Records drawn from a dataset
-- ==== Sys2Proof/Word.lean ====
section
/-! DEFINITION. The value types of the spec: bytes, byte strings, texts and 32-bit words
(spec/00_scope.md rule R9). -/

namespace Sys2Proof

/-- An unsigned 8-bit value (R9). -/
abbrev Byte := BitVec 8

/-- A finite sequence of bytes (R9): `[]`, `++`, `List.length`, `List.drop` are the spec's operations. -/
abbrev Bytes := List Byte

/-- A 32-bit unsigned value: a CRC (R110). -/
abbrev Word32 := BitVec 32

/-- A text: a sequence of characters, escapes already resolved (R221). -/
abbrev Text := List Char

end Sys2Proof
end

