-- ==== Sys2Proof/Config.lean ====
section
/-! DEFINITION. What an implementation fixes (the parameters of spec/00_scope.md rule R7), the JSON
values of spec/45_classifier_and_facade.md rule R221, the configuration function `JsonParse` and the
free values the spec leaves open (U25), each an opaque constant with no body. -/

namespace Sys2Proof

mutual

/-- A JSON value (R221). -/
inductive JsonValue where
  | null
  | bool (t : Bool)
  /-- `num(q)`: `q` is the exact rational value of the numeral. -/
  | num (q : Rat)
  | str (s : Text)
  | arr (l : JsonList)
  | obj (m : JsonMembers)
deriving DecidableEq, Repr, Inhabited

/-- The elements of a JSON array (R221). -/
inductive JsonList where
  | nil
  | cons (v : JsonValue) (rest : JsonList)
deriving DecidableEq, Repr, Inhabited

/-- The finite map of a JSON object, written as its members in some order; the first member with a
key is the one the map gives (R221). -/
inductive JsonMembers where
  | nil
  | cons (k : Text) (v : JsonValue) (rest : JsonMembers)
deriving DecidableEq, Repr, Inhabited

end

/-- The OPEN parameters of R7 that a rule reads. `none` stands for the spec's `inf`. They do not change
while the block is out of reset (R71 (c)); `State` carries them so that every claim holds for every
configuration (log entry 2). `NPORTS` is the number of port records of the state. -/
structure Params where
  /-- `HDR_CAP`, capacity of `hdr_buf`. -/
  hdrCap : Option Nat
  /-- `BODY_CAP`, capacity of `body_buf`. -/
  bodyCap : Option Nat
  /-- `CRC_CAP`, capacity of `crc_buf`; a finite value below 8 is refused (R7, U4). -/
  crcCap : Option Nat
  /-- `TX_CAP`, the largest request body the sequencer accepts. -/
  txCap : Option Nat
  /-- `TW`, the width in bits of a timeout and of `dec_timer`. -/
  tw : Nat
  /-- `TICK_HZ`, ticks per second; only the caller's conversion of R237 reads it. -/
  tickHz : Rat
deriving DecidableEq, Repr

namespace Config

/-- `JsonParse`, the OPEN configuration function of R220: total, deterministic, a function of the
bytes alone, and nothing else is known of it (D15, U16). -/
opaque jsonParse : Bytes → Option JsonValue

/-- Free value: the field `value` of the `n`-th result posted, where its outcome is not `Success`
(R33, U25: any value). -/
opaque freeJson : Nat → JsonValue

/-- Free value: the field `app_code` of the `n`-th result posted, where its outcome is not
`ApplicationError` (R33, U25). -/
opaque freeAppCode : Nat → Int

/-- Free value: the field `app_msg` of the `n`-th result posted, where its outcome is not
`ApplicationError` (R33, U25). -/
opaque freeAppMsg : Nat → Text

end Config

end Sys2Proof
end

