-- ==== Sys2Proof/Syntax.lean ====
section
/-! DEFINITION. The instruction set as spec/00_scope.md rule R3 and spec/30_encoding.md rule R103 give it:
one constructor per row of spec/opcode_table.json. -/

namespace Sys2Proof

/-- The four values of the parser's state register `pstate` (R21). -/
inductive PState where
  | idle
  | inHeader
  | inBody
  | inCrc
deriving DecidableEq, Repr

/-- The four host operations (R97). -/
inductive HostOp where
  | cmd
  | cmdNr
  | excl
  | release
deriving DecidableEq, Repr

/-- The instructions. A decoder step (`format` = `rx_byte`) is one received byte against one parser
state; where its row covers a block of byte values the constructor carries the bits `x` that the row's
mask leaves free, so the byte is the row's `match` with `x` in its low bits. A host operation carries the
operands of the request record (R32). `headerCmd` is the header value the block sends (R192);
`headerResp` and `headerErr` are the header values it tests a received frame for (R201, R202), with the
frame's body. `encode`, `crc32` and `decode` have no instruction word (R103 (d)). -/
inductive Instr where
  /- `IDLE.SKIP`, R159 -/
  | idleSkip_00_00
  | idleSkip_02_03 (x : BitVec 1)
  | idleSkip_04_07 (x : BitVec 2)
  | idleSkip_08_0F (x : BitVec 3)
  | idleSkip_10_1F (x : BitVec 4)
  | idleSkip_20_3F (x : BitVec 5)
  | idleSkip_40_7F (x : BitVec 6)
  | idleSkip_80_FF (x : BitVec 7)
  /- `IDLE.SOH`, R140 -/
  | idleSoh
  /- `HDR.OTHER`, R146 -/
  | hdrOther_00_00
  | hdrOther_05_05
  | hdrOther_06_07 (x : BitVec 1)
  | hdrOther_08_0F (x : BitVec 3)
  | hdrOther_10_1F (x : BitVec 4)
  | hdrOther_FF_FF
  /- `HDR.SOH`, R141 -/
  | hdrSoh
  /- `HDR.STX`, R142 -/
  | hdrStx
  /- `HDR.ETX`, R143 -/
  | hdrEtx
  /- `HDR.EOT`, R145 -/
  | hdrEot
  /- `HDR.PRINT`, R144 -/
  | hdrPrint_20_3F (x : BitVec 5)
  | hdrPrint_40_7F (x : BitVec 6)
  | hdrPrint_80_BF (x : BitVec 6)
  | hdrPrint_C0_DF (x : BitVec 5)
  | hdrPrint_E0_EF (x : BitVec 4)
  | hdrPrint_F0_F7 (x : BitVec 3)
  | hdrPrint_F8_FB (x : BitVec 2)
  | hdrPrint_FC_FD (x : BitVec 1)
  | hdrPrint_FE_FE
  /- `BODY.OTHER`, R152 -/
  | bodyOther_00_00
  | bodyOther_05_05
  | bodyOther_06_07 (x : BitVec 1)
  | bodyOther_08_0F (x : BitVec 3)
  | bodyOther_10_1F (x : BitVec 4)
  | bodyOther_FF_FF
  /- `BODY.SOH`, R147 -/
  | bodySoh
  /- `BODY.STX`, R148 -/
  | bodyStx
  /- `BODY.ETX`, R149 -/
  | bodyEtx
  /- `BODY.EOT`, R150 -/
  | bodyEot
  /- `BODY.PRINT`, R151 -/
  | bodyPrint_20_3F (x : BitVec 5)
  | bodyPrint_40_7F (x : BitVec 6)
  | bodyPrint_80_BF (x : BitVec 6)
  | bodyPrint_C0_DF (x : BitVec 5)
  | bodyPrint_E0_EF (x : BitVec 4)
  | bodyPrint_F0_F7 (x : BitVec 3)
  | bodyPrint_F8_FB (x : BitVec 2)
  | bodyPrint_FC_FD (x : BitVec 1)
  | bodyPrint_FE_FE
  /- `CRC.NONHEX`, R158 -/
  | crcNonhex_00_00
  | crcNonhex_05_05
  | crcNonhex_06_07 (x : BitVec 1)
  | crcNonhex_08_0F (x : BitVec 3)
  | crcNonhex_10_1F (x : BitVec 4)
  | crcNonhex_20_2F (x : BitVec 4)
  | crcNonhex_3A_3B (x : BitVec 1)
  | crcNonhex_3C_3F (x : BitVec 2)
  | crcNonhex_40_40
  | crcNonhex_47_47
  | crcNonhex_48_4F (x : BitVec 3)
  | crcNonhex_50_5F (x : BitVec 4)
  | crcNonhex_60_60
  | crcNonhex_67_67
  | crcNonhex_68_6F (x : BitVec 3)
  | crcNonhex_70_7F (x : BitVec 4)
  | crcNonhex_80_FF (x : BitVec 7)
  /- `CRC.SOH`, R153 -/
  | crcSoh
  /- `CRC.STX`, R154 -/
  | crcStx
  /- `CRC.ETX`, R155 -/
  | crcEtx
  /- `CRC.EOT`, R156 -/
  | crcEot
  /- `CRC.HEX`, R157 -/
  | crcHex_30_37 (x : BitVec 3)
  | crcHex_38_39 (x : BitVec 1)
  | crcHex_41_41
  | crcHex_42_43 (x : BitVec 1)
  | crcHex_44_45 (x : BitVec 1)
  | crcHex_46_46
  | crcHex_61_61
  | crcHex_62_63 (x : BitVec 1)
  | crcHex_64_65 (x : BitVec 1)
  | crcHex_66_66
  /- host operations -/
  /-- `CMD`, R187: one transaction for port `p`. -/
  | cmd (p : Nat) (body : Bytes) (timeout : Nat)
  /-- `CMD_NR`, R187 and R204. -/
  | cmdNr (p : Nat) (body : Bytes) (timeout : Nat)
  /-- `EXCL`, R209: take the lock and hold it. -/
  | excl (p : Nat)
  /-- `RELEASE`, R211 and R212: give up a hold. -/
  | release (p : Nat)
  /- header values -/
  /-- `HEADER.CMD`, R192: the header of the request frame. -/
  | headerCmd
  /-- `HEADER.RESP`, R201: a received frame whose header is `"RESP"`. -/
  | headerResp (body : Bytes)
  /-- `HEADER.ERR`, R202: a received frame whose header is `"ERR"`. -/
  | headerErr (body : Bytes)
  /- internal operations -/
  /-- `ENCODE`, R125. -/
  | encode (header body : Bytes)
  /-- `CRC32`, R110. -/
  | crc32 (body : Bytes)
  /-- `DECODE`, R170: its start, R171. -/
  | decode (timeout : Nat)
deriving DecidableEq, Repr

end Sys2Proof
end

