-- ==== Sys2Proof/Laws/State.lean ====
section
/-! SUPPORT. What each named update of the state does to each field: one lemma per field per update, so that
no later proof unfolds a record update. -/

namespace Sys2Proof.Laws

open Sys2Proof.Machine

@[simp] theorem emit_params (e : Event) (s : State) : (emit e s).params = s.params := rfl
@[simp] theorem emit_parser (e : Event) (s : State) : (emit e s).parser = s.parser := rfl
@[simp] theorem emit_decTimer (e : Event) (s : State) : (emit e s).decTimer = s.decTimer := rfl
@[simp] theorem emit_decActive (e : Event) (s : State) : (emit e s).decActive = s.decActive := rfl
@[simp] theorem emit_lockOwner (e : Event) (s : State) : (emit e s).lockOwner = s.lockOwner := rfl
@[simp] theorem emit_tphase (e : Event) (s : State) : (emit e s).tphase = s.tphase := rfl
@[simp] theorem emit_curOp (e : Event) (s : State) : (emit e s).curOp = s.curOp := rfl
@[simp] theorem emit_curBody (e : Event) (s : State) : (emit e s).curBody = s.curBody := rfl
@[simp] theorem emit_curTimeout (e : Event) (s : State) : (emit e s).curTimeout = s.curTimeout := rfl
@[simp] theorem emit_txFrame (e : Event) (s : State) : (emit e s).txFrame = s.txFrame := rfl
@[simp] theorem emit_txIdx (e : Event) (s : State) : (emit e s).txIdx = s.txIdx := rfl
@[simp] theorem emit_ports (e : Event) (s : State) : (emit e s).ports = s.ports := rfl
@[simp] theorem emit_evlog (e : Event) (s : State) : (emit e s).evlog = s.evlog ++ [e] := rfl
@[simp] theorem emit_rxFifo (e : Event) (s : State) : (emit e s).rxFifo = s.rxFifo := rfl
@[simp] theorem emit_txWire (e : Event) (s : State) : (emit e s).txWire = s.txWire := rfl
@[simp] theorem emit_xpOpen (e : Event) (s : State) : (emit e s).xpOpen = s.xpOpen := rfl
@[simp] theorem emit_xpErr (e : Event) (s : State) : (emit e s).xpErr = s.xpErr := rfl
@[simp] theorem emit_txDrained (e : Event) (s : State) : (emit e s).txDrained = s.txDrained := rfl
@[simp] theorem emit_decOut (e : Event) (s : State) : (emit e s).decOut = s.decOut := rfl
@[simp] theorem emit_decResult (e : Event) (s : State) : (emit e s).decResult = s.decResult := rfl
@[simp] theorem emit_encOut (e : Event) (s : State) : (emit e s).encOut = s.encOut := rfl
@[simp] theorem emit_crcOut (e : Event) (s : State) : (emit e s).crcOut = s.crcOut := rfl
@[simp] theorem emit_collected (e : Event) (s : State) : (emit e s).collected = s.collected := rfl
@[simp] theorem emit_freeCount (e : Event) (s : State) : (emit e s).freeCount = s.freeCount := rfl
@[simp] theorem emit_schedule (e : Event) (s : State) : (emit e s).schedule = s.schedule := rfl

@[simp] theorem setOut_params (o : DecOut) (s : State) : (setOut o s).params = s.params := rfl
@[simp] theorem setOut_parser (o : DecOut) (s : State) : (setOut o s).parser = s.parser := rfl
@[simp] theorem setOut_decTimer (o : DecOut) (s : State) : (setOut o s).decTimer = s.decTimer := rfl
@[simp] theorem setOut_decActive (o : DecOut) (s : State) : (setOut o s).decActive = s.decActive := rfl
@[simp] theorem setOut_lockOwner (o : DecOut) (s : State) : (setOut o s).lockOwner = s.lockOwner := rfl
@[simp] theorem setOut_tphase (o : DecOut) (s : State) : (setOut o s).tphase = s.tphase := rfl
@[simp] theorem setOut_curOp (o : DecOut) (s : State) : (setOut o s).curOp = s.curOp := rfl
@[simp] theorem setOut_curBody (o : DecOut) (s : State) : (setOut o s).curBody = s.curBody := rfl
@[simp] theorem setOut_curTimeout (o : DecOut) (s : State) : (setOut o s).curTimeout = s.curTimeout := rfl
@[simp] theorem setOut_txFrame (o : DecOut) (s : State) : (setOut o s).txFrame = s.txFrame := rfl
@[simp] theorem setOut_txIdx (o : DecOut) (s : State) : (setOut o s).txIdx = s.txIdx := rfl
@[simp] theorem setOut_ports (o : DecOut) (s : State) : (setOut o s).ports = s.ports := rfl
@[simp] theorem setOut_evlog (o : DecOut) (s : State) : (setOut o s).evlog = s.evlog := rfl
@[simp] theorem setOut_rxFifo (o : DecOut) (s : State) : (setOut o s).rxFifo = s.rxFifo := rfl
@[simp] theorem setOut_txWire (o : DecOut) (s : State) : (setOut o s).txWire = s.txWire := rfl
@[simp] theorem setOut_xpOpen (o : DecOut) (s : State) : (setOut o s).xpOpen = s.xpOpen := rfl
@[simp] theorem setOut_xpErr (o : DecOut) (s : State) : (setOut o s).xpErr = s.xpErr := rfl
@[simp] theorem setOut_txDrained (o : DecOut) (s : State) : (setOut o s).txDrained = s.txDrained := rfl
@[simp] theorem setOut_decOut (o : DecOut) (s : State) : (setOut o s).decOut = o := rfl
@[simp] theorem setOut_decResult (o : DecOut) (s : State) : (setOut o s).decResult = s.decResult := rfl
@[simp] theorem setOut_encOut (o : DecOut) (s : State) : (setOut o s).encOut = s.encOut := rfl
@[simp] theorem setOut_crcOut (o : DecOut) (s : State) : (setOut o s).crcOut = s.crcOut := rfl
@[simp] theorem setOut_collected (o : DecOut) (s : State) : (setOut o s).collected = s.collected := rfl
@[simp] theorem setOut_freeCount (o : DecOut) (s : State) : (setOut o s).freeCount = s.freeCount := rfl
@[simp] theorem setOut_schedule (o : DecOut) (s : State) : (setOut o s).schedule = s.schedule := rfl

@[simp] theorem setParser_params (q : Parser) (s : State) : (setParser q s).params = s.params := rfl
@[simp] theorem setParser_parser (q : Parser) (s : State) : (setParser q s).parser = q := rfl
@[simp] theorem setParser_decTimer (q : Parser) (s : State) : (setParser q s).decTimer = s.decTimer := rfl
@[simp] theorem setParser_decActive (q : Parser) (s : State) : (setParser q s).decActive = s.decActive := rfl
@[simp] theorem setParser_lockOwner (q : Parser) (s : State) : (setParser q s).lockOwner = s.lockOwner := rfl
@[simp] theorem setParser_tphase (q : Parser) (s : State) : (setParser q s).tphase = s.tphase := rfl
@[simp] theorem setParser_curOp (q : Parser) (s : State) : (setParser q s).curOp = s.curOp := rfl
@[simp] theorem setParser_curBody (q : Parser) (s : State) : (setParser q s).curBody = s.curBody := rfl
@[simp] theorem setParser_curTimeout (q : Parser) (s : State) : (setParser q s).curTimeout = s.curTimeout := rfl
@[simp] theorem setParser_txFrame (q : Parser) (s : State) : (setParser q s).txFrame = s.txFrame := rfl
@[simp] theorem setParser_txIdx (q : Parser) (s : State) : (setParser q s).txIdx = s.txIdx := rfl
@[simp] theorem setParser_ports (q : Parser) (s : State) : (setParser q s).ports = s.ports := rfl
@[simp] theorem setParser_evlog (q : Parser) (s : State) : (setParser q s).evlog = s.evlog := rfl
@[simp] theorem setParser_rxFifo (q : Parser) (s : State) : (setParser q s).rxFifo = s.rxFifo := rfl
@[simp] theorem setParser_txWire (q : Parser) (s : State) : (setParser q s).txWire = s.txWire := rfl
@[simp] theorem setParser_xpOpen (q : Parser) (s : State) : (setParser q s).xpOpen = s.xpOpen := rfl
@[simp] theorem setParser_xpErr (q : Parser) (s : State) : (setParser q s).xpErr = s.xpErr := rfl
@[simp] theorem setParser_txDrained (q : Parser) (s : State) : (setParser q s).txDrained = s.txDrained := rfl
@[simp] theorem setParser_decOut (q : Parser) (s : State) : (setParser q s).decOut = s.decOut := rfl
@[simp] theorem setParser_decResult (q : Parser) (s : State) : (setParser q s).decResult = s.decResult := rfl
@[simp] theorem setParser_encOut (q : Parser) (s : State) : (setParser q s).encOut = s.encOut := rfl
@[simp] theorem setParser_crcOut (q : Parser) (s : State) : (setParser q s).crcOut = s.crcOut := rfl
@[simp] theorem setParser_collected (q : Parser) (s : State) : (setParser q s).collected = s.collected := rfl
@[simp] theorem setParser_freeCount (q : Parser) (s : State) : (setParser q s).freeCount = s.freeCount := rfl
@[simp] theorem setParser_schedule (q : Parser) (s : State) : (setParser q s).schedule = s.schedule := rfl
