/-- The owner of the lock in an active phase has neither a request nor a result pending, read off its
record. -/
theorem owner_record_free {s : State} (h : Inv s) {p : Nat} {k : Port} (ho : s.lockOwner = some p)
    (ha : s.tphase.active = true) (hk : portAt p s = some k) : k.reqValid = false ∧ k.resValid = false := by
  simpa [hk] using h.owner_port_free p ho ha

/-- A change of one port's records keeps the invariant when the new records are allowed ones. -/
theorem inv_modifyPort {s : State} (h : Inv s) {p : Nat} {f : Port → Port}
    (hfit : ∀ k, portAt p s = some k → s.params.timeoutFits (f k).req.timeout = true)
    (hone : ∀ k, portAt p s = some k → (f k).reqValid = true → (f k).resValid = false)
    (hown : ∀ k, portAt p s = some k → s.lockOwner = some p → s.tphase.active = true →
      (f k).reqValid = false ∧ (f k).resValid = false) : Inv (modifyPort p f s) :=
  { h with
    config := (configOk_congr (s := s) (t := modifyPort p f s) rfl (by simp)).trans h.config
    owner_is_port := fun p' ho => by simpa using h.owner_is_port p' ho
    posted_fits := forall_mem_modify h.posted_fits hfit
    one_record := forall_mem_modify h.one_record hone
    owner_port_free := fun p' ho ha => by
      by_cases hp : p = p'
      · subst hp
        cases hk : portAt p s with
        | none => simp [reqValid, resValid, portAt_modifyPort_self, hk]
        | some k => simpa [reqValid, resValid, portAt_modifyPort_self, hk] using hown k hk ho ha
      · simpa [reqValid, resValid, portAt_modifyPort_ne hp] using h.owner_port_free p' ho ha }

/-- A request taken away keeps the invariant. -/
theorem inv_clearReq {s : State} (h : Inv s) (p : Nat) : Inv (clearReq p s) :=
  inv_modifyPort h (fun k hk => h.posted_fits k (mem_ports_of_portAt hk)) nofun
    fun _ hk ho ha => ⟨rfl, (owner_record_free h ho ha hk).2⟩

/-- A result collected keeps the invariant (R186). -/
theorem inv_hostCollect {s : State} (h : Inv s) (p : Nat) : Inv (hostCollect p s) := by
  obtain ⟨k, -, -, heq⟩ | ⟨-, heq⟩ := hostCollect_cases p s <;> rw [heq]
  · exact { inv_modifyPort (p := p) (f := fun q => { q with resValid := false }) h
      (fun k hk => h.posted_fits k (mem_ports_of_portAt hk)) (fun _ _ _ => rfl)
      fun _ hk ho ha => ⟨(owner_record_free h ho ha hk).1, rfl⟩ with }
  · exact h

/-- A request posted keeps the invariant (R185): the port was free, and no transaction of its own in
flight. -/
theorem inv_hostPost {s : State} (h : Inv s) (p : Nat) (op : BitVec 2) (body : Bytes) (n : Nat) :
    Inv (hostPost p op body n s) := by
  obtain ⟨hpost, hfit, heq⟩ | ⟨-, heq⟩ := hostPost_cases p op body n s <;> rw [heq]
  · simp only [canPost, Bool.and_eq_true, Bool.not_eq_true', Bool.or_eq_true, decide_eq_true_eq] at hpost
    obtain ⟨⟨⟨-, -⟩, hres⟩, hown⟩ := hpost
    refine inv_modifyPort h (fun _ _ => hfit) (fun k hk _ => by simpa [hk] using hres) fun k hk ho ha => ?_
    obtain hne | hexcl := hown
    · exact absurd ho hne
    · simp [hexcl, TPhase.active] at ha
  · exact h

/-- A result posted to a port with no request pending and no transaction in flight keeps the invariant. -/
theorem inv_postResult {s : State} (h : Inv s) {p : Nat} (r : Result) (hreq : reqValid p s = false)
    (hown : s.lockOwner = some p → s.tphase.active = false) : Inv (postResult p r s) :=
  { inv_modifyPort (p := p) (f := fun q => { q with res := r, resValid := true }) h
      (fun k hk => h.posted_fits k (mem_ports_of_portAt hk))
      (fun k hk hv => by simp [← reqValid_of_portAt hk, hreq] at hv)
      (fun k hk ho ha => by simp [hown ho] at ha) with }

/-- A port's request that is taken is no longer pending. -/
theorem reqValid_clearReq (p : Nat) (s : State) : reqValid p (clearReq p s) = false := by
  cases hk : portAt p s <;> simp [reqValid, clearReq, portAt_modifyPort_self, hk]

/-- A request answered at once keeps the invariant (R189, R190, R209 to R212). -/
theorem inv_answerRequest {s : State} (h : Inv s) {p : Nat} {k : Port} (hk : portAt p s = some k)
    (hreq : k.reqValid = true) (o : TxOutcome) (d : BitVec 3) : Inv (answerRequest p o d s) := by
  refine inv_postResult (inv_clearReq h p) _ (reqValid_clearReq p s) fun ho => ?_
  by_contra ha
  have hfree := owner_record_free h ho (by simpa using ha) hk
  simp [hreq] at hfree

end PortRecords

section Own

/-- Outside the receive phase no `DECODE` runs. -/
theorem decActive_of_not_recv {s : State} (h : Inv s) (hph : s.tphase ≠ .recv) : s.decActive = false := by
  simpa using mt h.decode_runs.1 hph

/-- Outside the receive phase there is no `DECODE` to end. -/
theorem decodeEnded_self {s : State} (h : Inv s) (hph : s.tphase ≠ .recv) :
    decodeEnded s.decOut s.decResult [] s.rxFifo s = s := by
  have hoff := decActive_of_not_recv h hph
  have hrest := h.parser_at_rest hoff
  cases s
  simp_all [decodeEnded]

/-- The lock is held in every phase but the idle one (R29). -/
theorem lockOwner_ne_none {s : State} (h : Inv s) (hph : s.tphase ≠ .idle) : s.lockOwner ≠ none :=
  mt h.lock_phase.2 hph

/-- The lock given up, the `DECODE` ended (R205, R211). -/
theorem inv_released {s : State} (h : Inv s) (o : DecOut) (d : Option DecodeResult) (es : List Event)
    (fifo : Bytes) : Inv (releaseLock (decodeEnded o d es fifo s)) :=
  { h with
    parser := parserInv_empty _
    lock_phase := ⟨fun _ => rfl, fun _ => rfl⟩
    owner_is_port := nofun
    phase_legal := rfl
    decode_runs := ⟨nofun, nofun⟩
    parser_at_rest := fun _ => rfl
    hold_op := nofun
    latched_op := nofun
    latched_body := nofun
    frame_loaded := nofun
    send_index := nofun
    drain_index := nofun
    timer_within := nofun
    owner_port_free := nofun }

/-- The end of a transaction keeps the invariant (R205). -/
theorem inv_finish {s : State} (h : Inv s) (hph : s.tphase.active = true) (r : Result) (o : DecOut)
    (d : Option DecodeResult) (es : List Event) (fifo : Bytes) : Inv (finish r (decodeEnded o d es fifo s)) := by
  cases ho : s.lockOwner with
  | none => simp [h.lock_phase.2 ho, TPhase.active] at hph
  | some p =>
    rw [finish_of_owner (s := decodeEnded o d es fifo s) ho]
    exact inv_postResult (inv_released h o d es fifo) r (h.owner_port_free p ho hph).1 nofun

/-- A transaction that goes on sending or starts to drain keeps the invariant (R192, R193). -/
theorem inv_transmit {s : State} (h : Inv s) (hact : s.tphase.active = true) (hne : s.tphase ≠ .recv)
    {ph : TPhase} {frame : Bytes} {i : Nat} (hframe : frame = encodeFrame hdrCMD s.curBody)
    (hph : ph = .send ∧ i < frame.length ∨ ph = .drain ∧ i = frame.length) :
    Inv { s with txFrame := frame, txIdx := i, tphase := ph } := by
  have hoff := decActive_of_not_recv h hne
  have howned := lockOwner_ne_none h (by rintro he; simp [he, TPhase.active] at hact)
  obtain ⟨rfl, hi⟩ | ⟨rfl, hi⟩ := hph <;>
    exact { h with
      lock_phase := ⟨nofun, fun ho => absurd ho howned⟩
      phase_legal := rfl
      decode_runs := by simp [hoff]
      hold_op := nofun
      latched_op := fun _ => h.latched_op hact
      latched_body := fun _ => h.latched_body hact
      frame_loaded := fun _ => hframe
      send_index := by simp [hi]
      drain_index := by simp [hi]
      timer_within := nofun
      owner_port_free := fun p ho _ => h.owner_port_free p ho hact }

**What you will do:** Of all the entries above, output exactly the lines between the one holding "(fun k hk hv" and the one holding "s.decActive = false := by", inclusive.

**Your solution:**
      (fun k hk hv => by simp [← reqValid_of_portAt hk, hreq] at hv)
      (fun k hk ho ha => by simp [hown ho] at ha) with }

/-- A port's request that is taken is no longer pending. -/
theorem reqValid_clearReq (p : Nat) (s : State) : reqValid p (clearReq p s) = false := by
  cases hk : portAt p s <;> simp [reqValid, clearReq, portAt_modifyPort_self, hk]

/-- A request answered at once keeps the invariant (R189, R190, R209 to R212). -/
theorem inv_answerRequest {s : State} (h : Inv s) {p : Nat} {k : Port} (hk : portAt p s = some k)
    (hreq : k.reqValid = true) (o : TxOutcome) (d : BitVec 3) : Inv (answerRequest p o d s) := by
  refine inv_postResult (inv_clearReq h p) _ (reqValid_clearReq p s) fun ho => ?_
  by_contra ha
  have hfree := owner_record_free h ho (by simpa using ha) hk
  simp [hreq] at hfree

end PortRecords

section Own

/-- Outside the receive phase no `DECODE` runs. -/
theorem decActive_of_not_recv {s : State} (h : Inv s) (hph : s.tphase ≠ .recv) : s.decActive = false := by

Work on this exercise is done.